The head honchos at Big Tobacco recently filed suit in the U.S. District Court of Washington, D.C., against — interestingly enough — the federal government.
The plaintiffs, led by J.R. Reynolds Tobacco Company, allege that the government’s newly revealed, mandatory, graphic (read: grotesque) warning labels on cigarette packages — one of the extensive regulating powers granted the Food and Drug Administration by the Family Smoking Prevention and Tobacco Control Act of 2009 — infringe upon their constitutional rights.
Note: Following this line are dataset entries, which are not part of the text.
-- ==== Sys2Proof/Laws/PerInstr.lean ====
section
/-! SUPPORT. Statements made per instruction. Family TableRow: an instruction's encoded word meets the match and the mask of
its row of spec/opcode_table.json, and has its row's length. -/

namespace Sys2Proof.Laws

/-- The row of spec/opcode_table.json an instruction is: bits, match, mask (section 3 of spec/30_encoding.md). -/
def TableRow.row : Instr → Nat × Nat × Nat
  | .pinmodeInput _ => (8, 0x00, 0xF0)
  | .pinmodeOutput _ => (8, 0x10, 0xF0)
  | .pinmodeInputPullup _ => (8, 0x20, 0xF0)
  | .dwrite _ _ => (8, 0x40, 0xE0)
  | .dread _ => (8, 0x80, 0xF0)
  | .spiWrite _ _ _ => (24, 0x400000, 0xF10000)
  | .spiRead _ _ _ => (24, 0x410000, 0xF10000)

/-- The word of some bytes, the first byte highest (R55). -/
def TableRow.word (bytes : List Byte) : Nat := bytes.foldl (fun n b => n * 256 + b.toNat) 0

/-- The encoding of `i` has its row's length and its row's fixed bits. For a pin of 16 or more this is about the model's choice
of log entry 29. -/
def TableRow.Statement (i : Instr) : Prop :=
  8 * (encode i).length = (row i).1 ∧ TableRow.word (encode i) &&& (row i).2.2 = (row i).2.1

theorem TableRow.command (op arg : BitVec 2) (p : Nat) :
    TableRow.word [commandWord op arg p] &&& 0xF0 = op.toNat * 64 + arg.toNat * 16 := by
  have key : ∀ (op arg : BitVec 2) (q : BitVec 4), (op ++ arg ++ q).toNat &&& 0xF0 = op.toNat * 64 + arg.toNat * 16 := by
    decide
  simpa [TableRow.word, commandWord] using key op arg (BitVec.ofNat 4 p)

theorem TableRow.pinmodeInput (p : Nat) : TableRow.Statement (.pinmodeInput p) := ⟨rfl, TableRow.command _ _ p⟩

theorem TableRow.pinmodeOutput (p : Nat) : TableRow.Statement (.pinmodeOutput p) := ⟨rfl, TableRow.command _ _ p⟩

theorem TableRow.pinmodeInputPullup (p : Nat) : TableRow.Statement (.pinmodeInputPullup p) :=
  ⟨rfl, TableRow.command _ _ p⟩

theorem TableRow.dwrite (p : Nat) (v : PinLatchValue) : TableRow.Statement (.dwrite p v) := by
  refine ⟨rfl, ?_⟩
  have h := congrArg (· &&& 0xE0) (TableRow.command 0b01#2 (valueArg v) p)
  simp only [Nat.and_assoc] at h
  exact h.trans (by cases v <;> rfl)

theorem TableRow.dread (p : Nat) : TableRow.Statement (.dread p) := ⟨rfl, TableRow.command _ _ p⟩

/-- The fixed bits of a three-byte word lie in its first byte. -/
theorem TableRow.frame (b0 b1 b2 : Byte) :
    TableRow.word [b0, b1, b2] &&& 0xF10000 = (b0.toNat &&& 0xF1) * 65536 := by
  have h : (TableRow.word [b0, b1, b2]) = b0.toNat <<< 16 + (b1.toNat * 256 + b2.toNat) := by
    simp [TableRow.word, Nat.shiftLeft_eq]
    omega
  have hlt : b1.toNat * 256 + b2.toNat < 2 ^ 16 := by
    have := b1.isLt
    have := b2.isLt
    omega
  rw [h, Nat.shiftLeft_add_eq_or_of_lt hlt, Nat.and_or_distrib_right,
    show (0xF10000 : Nat) = 0xF1 <<< 16 by rfl, ← Nat.shiftLeft_and_distrib, Nat.shiftLeft_eq]
  have : (b1.toNat * 256 + b2.toNat) &&& 0xF1 <<< 16 = 0 := by
    apply Nat.eq_of_testBit_eq
    intro k
    simp only [Nat.testBit_and, Nat.testBit_shiftLeft, Nat.zero_testBit]
    by_cases hk : k ≥ 16
    · rw [Nat.testBit_lt_two_pow (Nat.lt_of_lt_of_le hlt (Nat.pow_le_pow_right (by decide) hk))]
      rfl
    · simp [hk]
  rw [this]
  simp

theorem TableRow.spiWrite (a : HwAddr) (r d : Byte) : TableRow.Statement (.spiWrite a r d) := by
  refine ⟨rfl, (TableRow.frame _ r d).trans ?_⟩
  change _ = 0x400000
  revert a
  decide

theorem TableRow.spiRead (a : HwAddr) (r f : Byte) : TableRow.Statement (.spiRead a r f) := by
  refine ⟨rfl, (TableRow.frame _ r f).trans ?_⟩
  change _ = 0x410000
  revert a
  decide

end Sys2Proof.Laws
end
I know what you’re saying — it’s a patently open-and-shut case, more smokescreen litigation, mere smoke-and-mirrors politics. You’re right. Big Tobacco is blowing smoke, for all intents and purposes.
But I’m breathing it — I’m with the plaintiffs.
I do buy what Big Tobacco’s selling. No — really, I do. Cartons of it. I don’t smoke like a chimney. I smoke like a burning pile of tires. I’ve smoked more than the Orient Express. I’ve ashed more than Mount Vesuvius.
As a matter of fact, comedian Bill Hicks routinely joked that he wouldn’t just go through two packs of cigarettes each day — he’d go through two lighters. I’m at three — no joke.
Incidentally, Hicks is dead. However, he didn’t die from the adverse effects of cigarette smoking. You know, the ones that deter me — and the approximately 2,200 new smokers every day, according to the Centers for Disease Control and Prevention — from lighting up.
But if you don’t know — if, like many smokers, you haven’t yet deduced that cigarette smoking can kill you — you’re in luck.
“With these new warnings,” Health and Human Services secretary Kathleen Sebelius clarified, decisively clearing the acrid, smoky air that has choked the American public for far too long, “every person who picks up a pack of cigarettes is going to know exactly what risk they’re You.”
For me, that’s frank, powerful and honest.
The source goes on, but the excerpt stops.